* _WHAT IS EXPECTED_
If a line in the listing contains "execPreloadSector", copy it out whole.

--- MATERIAL PROVIDED ---

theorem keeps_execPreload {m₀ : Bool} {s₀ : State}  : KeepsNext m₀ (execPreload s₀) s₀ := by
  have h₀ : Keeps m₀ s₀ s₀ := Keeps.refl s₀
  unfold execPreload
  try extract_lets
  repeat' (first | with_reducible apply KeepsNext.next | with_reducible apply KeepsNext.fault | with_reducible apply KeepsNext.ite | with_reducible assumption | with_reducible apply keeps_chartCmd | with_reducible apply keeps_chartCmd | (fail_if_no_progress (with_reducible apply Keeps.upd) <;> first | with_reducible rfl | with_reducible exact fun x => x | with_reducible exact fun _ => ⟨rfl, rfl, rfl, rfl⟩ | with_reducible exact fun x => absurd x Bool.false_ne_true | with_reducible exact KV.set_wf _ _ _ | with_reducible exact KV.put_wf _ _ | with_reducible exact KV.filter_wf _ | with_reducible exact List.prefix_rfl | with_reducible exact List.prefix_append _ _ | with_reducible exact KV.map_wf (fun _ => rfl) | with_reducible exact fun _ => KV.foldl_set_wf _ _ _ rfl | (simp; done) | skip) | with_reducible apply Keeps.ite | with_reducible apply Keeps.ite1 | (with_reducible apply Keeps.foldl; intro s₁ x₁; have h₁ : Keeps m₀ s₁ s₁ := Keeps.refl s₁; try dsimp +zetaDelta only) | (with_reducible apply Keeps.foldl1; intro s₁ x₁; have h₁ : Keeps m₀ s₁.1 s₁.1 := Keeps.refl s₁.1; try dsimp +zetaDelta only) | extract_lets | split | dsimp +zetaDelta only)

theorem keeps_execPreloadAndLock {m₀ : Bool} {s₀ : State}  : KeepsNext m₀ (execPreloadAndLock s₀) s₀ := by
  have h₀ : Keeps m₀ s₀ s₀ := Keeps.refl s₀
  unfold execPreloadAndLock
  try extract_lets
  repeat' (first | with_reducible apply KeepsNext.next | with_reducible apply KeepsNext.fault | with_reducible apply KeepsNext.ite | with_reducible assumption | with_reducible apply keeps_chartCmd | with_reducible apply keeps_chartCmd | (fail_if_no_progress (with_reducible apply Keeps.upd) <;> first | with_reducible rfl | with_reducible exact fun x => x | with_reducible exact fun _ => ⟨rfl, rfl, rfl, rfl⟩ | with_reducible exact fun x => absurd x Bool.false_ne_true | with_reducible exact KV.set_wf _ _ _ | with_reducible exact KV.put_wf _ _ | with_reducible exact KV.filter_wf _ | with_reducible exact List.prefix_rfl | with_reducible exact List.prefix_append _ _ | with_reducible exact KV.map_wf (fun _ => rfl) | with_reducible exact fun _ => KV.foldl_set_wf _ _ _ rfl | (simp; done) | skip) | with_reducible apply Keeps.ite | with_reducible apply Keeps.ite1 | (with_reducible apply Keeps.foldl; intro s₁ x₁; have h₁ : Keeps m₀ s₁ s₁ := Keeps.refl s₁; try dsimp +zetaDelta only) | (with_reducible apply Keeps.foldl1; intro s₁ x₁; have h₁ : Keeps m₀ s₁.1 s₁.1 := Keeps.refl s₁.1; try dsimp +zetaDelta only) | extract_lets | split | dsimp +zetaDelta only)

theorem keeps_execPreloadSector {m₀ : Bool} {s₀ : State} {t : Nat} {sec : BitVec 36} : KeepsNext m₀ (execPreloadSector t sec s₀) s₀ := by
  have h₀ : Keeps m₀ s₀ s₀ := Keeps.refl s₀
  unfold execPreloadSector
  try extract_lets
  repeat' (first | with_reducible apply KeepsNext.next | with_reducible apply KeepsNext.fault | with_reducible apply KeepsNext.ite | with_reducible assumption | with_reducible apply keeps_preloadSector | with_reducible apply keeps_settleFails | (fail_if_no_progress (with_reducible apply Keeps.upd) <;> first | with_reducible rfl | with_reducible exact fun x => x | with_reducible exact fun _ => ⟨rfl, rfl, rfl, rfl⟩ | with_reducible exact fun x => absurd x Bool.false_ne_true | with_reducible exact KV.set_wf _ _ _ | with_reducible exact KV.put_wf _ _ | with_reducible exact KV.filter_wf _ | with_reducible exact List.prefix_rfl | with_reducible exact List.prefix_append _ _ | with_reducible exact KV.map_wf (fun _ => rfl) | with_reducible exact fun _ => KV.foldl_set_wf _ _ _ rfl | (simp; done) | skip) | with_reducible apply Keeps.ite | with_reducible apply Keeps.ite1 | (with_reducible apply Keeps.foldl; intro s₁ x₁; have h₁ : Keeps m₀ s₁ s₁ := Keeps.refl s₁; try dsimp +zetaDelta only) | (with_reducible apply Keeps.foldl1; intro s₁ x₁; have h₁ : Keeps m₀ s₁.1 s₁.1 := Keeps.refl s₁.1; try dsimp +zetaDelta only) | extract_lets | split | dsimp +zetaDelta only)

---

* _SOLVED PROBLEM_
theorem keeps_execPreloadSector {m₀ : Bool} {s₀ : State} {t : Nat} {sec : BitVec 36} : KeepsNext m₀ (execPreloadSector t sec s₀) s₀ := by
  unfold execPreloadSector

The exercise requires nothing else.